We next tested the effect of repeated 3-MMC (3 mg/kg for seven consecutive days) and METH (1 mg/kg for seven consecutive days) exposure on anxiety-like behavior in rats. Result showed that rats administered with chronic 3-MMC spent less time in the open arms (paired t-test: t₈ = 3.223, *P = 0.0122), implying that prolonged use of 3-MMC could increase anxiety-like behavior (Figure 2C). And there was no change of performance in EMP before and after chronic METH exposure (paired t-test: t₈ = 0.95, P = 0.3698). All travel traces of rats in EMP test were presented in Figures 2B,D.

Because results above showed that the behavioral changes caused by 3 mg/kg 3-MMC were more significant, we investigated the alternations of neuronal activity after chronic exposure to 3-MMC under this dose. Rats received injection of drugs for 7 days and were sacrificed 90 min after the last injection without any behavioral test. Next, we examined c-Fos expression in brain regions which had been reported to be involved in drug addiction (Piazza and Deroche-Gamonet, 2013; Apaydin et al., 2018) to identify the specific regions in response to chronic 3-MMC exposure.

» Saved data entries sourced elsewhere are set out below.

-- ==== Sys2Proof/Machine/Defaults.lean ====
section
/-! DEFINITION. What the manual fixes for the part by number: the periods of its timers (in µs), the modes, triggers and permitted
owners of the kinds and the default contents of the kind profile table (section 1.3), the translation table (R167), the parameter
store (R177) and the speed band table (section 7.2). -/

namespace Sys2Proof.Machine

/-! ### Periods, in µs -/

/-- The age timer of a sample channel (R44). -/
def agePeriod : Nat := 30 * ms
/-- The bucket timer (section 3.3), the brake cycle (R78) and the JS cycle (R124). -/
def cyclePeriod : Nat := 10 * ms
/-- The stationary timer (R54). -/
def stationaryPeriod : Nat := 200 * ms
/-- How long an illegal transition stays listed (R57). -/
def illegalPeriod : Nat := 1000 * ms
/-- A release step (R13). -/
def stepPeriod : Nat := 50 * ms
/-- The dead time of a pair (R73). -/
def deadTime : Nat := 2 * ms
/-- A DUTY period, and the open part of it per percent of duty (R70). -/
def dutyPeriod : Nat := 5 * ms
def dutyUnit : Nat := 50
/-- The strobe (R117), the recovery wait (R117), the recovery window (R118) and the halt timer (R114). -/
def strobePeriod : Nat := 20 * ms
def waitPeriod : Nat := 100 * ms
def recoveryPeriod : Nat := 60000 * ms
def haltPeriod : Nat := 1000 * ms
/-- A door line's loss timer (R141), least inhibit (R142), listening time before a send (R147), time from a send's start
to the clock's release (R148), time for the eleventh edge (R148) and time between the edges of a word (R140). -/
def lossPeriod : Nat := 250 * ms
def inhibitPeriod : Nat := 100
def listenPeriod : Nat := 1 * ms
def sendHoldPeriod : Nat := 100
def sendPeriod : Nat := 2 * ms
def edgePeriod : Nat := 200
/-- The prefix timer (R157) and the heartbeat timer (R179). -/
def prefixPeriod : Nat := 100 * ms
def heartPeriod : Nat := 100 * ms

/-! ### Kinds -/

/-- The place of a kind in the kind profile table, which is its code (section 10.8). -/
def Kind.index : Kind → Fin 12
  | .stopHold => 0 | .doorOpen => 1 | .doorEmergency => 2 | .rampOut => 3 | .kneel => 4 | .speedCap => 5
  | .serviceLock => 6 | .jointLimit => 7 | .airCritical => 8 | .sensorDegrade => 9 | .startHold => 10
  | .supervisionLost => 11

/-- The twelve kinds in the order of their codes. -/
def allKinds : List Kind :=
  [.stopHold, .doorOpen, .doorEmergency, .rampOut, .kneel, .speedCap, .serviceLock, .jointLimit, .airCritical,
   .sensorDegrade, .startHold, .supervisionLost]

/-- The mode of a kind (section 1.3), which no request changes (R3). -/
def Kind.mode : Kind → Mode
  | .doorEmergency | .kneel | .serviceLock | .startHold => .latched
  | .stopHold | .doorOpen | .rampOut | .speedCap | .jointLimit | .airCritical | .sensorDegrade
  | .supervisionLost => .following

/-- The trigger of a kind (section 1.3). -/
def Kind.trigger : Kind → Trigger
  | .stopHold | .kneel | .serviceLock => .stationary
  | .doorOpen | .doorEmergency | .rampOut | .speedCap | .jointLimit | .airCritical | .sensorDegrade | .startHold
  | .supervisionLost => .immediate

/-- Section 1.3, "Permitted owners". -/
def Kind.permits : Kind → Owner → Bool
  | .stopHold, .driver | .stopHold, .depot | .speedCap, .driver | .speedCap, .depot => true
  | .serviceLock, .depot => true
  | .doorOpen, .door _ | .doorEmergency, .door _ => true
  | .rampOut, .door d => d == 1
  | .kneel, .driver | .kneel, .door _ => true
  | .jointLimit, .joint => true
  | .airCritical, .plaus | .sensorDegrade, .plaus | .startHold, .plaus | .supervisionLost, .plaus => true
  | _, _ => false

/-- All six corners. -/
def allCorners : Scope := 0b111111#6
/-- The corners A-K, B-K and C-K. -/
def kerbCorners : Scope := 0b010101#6

/-- The default row of a kind (section 1.3, "Default profiles"). -/
def defaultProfile : Kind → Profile
  | .stopHold => {
      floor := some 250, ceiling := some 0, steer := none, offset := none, damping := none, delay := 800, swing := none,
      armTimeout := 0, scope := allCorners, scopeSide := 0,
      conds := [.fixed .ownerRelease, .fixed .allDoorsLocked, .fixed .rampStowed, .fixed .noKneel] }
  | .doorOpen => {
      floor := some 250, ceiling := some 0, steer := some 0, offset := none, damping := none, delay := 500,
      swing := some 120, armTimeout := 0, scope := allCorners, scopeSide := 0,
      conds := [.fixed .ownerRelease, .doorLockedOwn] }
  | .doorEmergency => {
      floor := some 150, ceiling := some 50, steer := none, offset := none, damping := none, delay := 2000,
      swing := none, armTimeout := 0, scope := allCorners, scopeSide := 0,
      conds := [.fixed .ownerRelease, .doorLockedOwn] }
  | .rampOut => {
      floor := some 300, ceiling := some 0, steer := some 0, offset := none, damping := none, delay := 500,
      swing := some 120, armTimeout := 0, scope := allCorners, scopeSide := 0,
      conds := [.fixed .ownerRelease, .fixed .rampStowed] }
  | .kneel => {
      floor := none, ceiling := some 0, steer := some 0, offset := some (-70), damping := none, delay := 0,
      swing := none, armTimeout := 10000, scope := 0b000001#6, scopeSide := kerbCorners,
      conds := [.fixed .ownerRelease] }
  | .speedCap => {
      floor := none, ceiling := some 300, steer := none, offset := none, damping := none, delay := 0, swing := none,
      armTimeout := 0, scope := 0, scopeSide := 0, conds := [.fixed .ownerRelease] }
  | .serviceLock => {
      floor := some 300, ceiling := some 0, steer := none, offset := none, damping := none, delay := 1000,
      swing := none, armTimeout := 0, scope := allCorners, scopeSide := 0, conds := [.fixed .ownerRelease] }
  | .jointLimit => {
      floor := none, ceiling := some 150, steer := none, offset := none, damping := some 7, delay := 1000,
      swing := none, armTimeout := 0, scope := 0, scopeSide := 0, conds := [.fixed .ownerRelease] }
  | .airCritical => {
      floor := none, ceiling := some 200, steer := none, offset := none, damping := none, delay := 0, swing := none,
      armTimeout := 0, scope := 0, scopeSide := 0, conds := [.fixed .ownerRelease] }
  | .sensorDegrade => {
      floor := none, ceiling := some 300, steer := none, offset := none, damping := none, delay := 0, swing := none,
      armTimeout := 0, scope := 0, scopeSide := 0, conds := [.fixed .ownerRelease] }
  | .startHold => {
      floor := some 300, ceiling := some 0, steer := some 0, offset := none, damping := none, delay := 500,
      swing := some 0, armTimeout := 0, scope := allCorners, scopeSide := 0,
      conds := [.fixed .configDone, .fixed .allDoorsLocked] }
  | .supervisionLost => {
      floor := none, ceiling := some 150, steer := none, offset := none, damping := none, delay := 0, swing := none,
      armTimeout := 0, scope := 0, scopeSide := 0, conds := [.fixed .ownerRelease] }

/-- The kind profile table after power-on and RESET_ALL (R3). -/
def defaultProfiles : Vector Profile 12 :=
  #v[defaultProfile .stopHold, defaultProfile .doorOpen, defaultProfile .doorEmergency, defaultProfile .rampOut,
     defaultProfile .kneel, defaultProfile .speedCap, defaultProfile .serviceLock, defaultProfile .jointLimit,
     defaultProfile .airCritical, defaultProfile .sensorDegrade, defaultProfile .startHold,
     defaultProfile .supervisionLost]

/-! ### The translation table -/

/-- The place of a context among the four columns (R168 lists them). -/
def Context.index : Context → Fin 4
  | .service => 0 | .moving => 1 | .released => 2 | .held => 3

/-- The four contexts in that order. -/
def allContexts : List Context := [.service, .moving, .released, .held]

/-- A cell of the default table (R167); every row not listed holds IGNORE. -/
def defaultCell (row : Nat) (x : Context) : List Action :=
  match row, x with
  | 0x01, _ => [.release .doorOpen]
  | 0x03, .moving | 0x04, .moving => [.place .doorEmergency .front, .send .chimeLong]
  | 0x03, _ | 0x04, _ => [.place .doorOpen .front]
  | 0x06, _ => [.send .chimeShort]
  | 0x10, .released | 0x11, .released => [.send .permit]
  | 0x10, .held | 0x11, .held => [.send .chimeShort]
  | 0x12, .released => [.place .kneel .side]
  | 0x12, .held => [.send .chimeShort]
  | 0x13, _ => [.place .doorEmergency .front, .clearQueue]
  | 0x14, _ => [.release .doorEmergency]
  | 0x15, .moving => [.ignore]
  | 0x15, _ => [.place .rampOut .front, .place .kneel .side]
  | 0x16, _ => [.release .rampOut, .release .kneel]
  | 0x17, _ => [.haltKneel]
  | 0x18, _ => [.resumeKneel]
  | n, _ => if 0x20 ≤ n && n ≤ 0x2F then [.send .queryState] else [.ignore]

/-- The context of a column number. -/
def contextOf : Nat → Context
  | 0 => .service | 1 => .moving | 2 => .released | _ => .held

/-- The translation table after power-on and RESET_ALL (R167). -/
def defaultCells : Vector (List Action) 1024 :=
  Vector.ofFn fun i => defaultCell (i.val / 4) (contextOf (i.val % 4))

/-! ### The parameter store -/

/-- The speed band table (section 7.2). -/
def defaultBands : Vector Band 8 :=
  #v[⟨900, 500, 550, 40, 1⟩, ⟨700, 480, 540, 30, 1⟩, ⟨512, 400, 500, 20, 2⟩, ⟨300, 300, 400, 15, 3⟩,
     ⟨150, 200, 300, 10, 4⟩, ⟨60, 150, 220, 8, 5⟩, ⟨0, 100, 160, 6, 6⟩, ⟨0, 80, 120, 5, 6⟩]

/-- The source table: for every corner TIMER_50, TIMER_1000, AXLE_REV16 (R101). -/
def defaultSources : Vector Source 18 :=
  #v[.timer50, .timer1000, .axleRev16, .timer50, .timer1000, .axleRev16, .timer50, .timer1000, .axleRev16,
     .timer50, .timer1000, .axleRev16, .timer50, .timer1000, .axleRev16, .timer50, .timer1000, .axleRev16]

/-- The parameter store after power-on and RESET_ALL (R177). -/
def defaultParams : Params where
  circ     := 3140
  teeth    := 80
  reserve  := 620
  low      := 550
  critical := 450
  cmin     := #v[350, 400, 450]
  cmax     := #v[700, 800, 900]
  lempty   := #v[200, 250, 300]
  lfull    := #v[500, 550, 650]
  slipIn   := 140
  slipOut  := 80
  relieve  := 60
  reapply  := 20
  holds    := 3
  ride     := 260
  bandStat := 6
  bandMove := 12
  sources  := defaultSources
  bands    := defaultBands

end Sys2Proof.Machine
end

As shown in Figures 3A,B, rats with repeated 3-MMC injection presented increased number of c-Fos labeled neurons in anterior cingulate cortex (ACC), NAc, and ventral tegmental area (VTA) compared with saline group [two-way ANOVA revealed a significant interaction effect: F_(18,81) = 8.35, P < 0.0001, post hoc test: *P < 0.05 or ^**P < 0.01 for 3-MMC versus saline group in brain regions above]. Noteworthy, 3-MMC exposure induced more significant activation of VTA than METH (post hoc test: ^#P < 0.05 for 3-MMC versus METH), which presented increased expression of c-Fos in ACC, anterior insular cortex (aIC), NAc, central amygdala (CeA) and VTA (post hoc test: *P < 0.05 or ^**P < 0.01 for METH versus saline group in brain regions above). The data of statistics results were shown in Table 1.

As psychoactive substance, both 3-MMC and METH induced activation of NAc neurons after chronic exposure. However, there is no research about the effect of 3-MMC on NAc yet, a key structure in rewarding, motivation, and incentivized learning (Volkow et al., 2011). To determine the effects of 3-MMC on synaptic activity, we recorded spontaneous excitatory and inhibitory postsynaptic currents (sEPSCs and sIPSCs) in NAc. As shown in Figures 4E,F, the amplitude of sIPSCs was decreased after repeated 3-MMC exposure [one-way ANOVA, F_(2,81) = 7.97, P = 0.0007, post hoc test: *P < 0.05 for saline versus 3-MMC, ^***P < 0.001 for saline versus METH, P = 0.7895 for 3-MMC vs METH], while frequency of sIPSCs remained unchanged [one-way ANOVA, F_(2,81) = 3.02; P = 0.0541]. Neither the frequency [one-way ANOVA, F_(2,81) = 2.17; P = 0.1207] nor the amplitude of sEPSCs [one-way ANOVA, F_(2,81) = 2.97; P = 0.0569] was affected by repeated 3-MMC exposure (Figures 4B,C). The representative sEPSCs and sIPSCs traces of NAc neurons were presented in Figures 4A,D.